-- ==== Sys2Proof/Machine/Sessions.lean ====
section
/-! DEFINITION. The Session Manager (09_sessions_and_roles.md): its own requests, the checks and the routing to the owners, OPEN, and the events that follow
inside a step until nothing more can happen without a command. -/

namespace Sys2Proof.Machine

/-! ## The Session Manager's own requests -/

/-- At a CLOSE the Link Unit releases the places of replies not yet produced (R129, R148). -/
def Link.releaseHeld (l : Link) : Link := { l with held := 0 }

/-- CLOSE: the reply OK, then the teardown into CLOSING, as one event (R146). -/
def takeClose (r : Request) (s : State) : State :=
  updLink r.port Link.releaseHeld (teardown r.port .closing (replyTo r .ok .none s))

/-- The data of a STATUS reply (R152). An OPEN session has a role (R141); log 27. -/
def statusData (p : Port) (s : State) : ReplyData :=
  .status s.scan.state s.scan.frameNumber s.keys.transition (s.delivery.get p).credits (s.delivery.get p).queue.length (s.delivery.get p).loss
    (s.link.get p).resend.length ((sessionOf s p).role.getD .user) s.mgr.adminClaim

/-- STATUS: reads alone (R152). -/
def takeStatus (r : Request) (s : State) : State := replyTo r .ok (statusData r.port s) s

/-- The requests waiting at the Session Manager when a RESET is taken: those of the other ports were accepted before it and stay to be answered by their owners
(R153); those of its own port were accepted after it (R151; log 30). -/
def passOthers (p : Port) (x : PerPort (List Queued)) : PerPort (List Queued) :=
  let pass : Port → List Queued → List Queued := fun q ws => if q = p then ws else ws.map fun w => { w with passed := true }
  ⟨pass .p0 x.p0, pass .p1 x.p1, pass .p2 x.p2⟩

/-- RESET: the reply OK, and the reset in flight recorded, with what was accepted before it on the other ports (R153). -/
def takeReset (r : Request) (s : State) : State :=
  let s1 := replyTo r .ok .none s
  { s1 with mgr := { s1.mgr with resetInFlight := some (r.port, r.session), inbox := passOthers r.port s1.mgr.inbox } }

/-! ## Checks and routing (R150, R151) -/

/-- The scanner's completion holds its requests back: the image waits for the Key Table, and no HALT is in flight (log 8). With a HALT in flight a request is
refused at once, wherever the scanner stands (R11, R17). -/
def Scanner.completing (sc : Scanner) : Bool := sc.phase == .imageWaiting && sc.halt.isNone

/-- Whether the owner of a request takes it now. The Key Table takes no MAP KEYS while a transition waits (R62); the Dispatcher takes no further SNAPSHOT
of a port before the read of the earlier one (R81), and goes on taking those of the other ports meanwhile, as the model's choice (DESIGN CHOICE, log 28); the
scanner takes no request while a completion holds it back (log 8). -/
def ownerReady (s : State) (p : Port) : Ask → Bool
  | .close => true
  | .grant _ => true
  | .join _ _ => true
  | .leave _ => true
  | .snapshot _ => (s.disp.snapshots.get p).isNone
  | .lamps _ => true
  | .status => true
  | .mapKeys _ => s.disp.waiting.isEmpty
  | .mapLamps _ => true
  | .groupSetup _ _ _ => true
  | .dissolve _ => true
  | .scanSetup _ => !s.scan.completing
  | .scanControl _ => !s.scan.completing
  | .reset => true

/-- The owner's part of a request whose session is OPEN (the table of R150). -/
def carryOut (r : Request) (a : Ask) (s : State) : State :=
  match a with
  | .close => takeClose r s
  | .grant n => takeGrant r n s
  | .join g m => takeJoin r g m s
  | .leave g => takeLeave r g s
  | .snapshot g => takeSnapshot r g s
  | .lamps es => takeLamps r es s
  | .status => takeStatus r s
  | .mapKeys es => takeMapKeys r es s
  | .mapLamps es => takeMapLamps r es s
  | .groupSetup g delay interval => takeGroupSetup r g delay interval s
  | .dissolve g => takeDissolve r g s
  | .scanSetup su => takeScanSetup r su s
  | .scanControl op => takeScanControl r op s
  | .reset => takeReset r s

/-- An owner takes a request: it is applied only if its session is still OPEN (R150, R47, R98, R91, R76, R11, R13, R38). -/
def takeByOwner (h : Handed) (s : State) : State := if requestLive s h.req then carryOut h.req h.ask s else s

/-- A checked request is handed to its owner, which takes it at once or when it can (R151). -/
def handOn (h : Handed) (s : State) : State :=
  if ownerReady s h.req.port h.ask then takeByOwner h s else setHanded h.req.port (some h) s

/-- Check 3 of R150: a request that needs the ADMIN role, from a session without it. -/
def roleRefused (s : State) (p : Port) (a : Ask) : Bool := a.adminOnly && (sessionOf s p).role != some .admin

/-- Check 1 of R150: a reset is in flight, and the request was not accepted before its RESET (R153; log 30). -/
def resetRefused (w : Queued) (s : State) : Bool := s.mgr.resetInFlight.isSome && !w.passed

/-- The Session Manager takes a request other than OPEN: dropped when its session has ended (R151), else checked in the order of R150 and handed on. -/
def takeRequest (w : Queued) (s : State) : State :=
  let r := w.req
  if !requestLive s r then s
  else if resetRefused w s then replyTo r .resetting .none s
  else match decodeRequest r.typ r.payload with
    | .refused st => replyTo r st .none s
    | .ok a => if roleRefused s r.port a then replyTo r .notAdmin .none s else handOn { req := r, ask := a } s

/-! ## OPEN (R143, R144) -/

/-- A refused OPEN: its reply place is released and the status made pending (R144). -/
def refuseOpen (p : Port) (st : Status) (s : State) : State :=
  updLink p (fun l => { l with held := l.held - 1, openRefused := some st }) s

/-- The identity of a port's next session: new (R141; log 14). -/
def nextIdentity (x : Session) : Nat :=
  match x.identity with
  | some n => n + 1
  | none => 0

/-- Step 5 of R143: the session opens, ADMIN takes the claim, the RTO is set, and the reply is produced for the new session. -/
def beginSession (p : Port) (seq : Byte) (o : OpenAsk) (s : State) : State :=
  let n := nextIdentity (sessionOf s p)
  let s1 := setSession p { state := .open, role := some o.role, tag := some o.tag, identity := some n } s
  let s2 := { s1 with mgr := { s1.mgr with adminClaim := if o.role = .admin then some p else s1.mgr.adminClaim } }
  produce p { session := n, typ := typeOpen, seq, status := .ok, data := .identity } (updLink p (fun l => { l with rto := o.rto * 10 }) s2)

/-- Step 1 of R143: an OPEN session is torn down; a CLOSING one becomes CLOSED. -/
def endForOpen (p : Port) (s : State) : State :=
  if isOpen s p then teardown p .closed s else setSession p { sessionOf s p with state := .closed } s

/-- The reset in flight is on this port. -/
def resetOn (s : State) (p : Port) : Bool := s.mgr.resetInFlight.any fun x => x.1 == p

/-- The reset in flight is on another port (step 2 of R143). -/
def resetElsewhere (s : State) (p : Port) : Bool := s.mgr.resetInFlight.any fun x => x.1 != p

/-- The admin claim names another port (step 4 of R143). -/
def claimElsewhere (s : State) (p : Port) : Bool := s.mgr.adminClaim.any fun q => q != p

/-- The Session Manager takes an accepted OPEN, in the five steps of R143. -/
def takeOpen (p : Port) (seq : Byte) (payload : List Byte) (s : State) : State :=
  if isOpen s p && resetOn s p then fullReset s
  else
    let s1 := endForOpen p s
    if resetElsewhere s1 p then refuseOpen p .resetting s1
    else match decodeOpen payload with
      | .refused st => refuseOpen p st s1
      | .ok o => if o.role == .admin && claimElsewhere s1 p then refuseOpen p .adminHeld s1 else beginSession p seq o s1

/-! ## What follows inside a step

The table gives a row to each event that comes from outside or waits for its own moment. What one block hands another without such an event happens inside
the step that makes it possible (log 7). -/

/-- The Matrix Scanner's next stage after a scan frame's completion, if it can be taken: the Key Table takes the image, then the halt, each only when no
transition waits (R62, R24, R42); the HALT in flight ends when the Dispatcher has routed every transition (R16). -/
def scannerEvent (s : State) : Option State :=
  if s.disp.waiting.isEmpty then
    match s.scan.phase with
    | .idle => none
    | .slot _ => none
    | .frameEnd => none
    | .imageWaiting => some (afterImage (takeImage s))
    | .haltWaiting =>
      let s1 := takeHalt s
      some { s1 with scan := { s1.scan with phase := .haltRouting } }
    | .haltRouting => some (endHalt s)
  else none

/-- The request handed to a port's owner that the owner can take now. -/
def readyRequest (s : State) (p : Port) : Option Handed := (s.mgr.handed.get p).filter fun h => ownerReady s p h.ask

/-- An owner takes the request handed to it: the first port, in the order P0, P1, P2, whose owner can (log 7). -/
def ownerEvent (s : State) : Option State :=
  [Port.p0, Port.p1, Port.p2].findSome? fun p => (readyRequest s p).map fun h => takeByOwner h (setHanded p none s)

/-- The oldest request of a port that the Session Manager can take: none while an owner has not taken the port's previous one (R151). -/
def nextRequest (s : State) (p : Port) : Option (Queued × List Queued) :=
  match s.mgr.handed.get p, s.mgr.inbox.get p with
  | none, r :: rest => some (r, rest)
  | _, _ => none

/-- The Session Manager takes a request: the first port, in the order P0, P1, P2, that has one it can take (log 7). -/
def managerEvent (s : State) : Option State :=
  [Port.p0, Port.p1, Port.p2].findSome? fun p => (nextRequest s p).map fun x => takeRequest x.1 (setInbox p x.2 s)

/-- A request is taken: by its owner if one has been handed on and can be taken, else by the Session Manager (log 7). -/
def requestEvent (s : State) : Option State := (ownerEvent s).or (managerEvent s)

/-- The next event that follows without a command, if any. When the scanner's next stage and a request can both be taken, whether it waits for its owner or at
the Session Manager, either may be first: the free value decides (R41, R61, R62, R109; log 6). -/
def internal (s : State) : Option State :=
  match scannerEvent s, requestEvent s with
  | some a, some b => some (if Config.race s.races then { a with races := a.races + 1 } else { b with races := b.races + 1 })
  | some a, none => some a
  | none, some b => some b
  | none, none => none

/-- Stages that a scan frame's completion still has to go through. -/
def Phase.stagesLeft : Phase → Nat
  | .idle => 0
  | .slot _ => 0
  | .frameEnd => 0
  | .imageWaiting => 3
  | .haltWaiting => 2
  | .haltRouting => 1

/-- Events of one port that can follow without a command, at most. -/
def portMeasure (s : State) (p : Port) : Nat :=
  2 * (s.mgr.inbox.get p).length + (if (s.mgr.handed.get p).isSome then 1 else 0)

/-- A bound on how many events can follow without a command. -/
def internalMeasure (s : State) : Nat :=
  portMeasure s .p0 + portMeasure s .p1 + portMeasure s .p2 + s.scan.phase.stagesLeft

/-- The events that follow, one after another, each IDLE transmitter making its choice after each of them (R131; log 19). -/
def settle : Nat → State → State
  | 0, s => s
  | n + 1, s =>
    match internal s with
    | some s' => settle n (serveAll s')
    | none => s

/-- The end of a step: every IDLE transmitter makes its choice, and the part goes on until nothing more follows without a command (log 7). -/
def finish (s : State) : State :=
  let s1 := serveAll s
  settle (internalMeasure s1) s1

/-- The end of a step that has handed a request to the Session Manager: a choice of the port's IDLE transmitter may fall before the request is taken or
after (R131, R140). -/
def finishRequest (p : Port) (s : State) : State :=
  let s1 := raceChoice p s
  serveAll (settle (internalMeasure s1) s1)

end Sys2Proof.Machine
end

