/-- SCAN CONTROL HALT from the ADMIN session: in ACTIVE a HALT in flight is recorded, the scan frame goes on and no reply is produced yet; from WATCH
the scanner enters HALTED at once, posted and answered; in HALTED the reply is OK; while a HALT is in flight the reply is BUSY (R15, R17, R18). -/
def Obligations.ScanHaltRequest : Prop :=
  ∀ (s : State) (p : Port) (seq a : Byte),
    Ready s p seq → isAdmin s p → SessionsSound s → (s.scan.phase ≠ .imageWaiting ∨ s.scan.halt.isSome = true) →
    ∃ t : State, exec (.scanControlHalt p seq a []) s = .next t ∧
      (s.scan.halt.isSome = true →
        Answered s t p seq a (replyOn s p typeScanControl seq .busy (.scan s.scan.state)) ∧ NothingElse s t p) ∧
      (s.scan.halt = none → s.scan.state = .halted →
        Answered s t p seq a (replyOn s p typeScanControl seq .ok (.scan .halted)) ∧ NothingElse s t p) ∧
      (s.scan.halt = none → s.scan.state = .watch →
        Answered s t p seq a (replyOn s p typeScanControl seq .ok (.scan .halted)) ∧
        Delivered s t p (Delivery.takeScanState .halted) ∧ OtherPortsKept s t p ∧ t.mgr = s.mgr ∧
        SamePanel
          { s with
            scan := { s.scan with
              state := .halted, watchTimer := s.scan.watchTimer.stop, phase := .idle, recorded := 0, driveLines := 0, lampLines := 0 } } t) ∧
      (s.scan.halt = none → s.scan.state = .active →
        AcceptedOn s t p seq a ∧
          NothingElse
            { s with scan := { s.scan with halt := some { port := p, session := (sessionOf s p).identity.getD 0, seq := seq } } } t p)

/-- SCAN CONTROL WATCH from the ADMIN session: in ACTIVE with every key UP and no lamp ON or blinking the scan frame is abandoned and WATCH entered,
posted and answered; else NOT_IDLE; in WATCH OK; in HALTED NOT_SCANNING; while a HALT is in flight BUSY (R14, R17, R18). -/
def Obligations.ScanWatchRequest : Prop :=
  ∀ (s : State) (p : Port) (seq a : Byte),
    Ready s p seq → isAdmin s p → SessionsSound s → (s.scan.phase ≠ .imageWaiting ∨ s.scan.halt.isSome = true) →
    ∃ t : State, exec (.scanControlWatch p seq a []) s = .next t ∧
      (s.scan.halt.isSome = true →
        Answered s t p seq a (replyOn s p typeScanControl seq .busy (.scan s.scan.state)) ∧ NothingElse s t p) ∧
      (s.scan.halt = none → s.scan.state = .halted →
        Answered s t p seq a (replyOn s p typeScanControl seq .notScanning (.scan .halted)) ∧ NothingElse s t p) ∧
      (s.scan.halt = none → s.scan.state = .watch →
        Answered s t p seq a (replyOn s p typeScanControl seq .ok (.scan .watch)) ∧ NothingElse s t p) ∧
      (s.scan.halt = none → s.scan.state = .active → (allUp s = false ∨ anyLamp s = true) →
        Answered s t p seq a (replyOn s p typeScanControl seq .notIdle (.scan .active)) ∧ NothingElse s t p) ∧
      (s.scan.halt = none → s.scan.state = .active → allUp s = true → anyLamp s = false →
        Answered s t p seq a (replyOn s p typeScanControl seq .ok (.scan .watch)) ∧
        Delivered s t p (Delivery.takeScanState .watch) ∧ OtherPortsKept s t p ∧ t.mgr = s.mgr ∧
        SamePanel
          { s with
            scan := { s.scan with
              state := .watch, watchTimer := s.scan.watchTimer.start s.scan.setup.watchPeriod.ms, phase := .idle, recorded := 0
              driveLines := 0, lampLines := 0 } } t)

━━━

## What you will do
Which lines in the listing have the string "holds"? Pick them out and copy them.

## Response box
/-- The scanner's completion holds its requests back: the image waits for the Key Table, and no HALT is in flight (log 8). With a HALT in flight a request is
scanner takes no request while a completion holds it back (log 8). -/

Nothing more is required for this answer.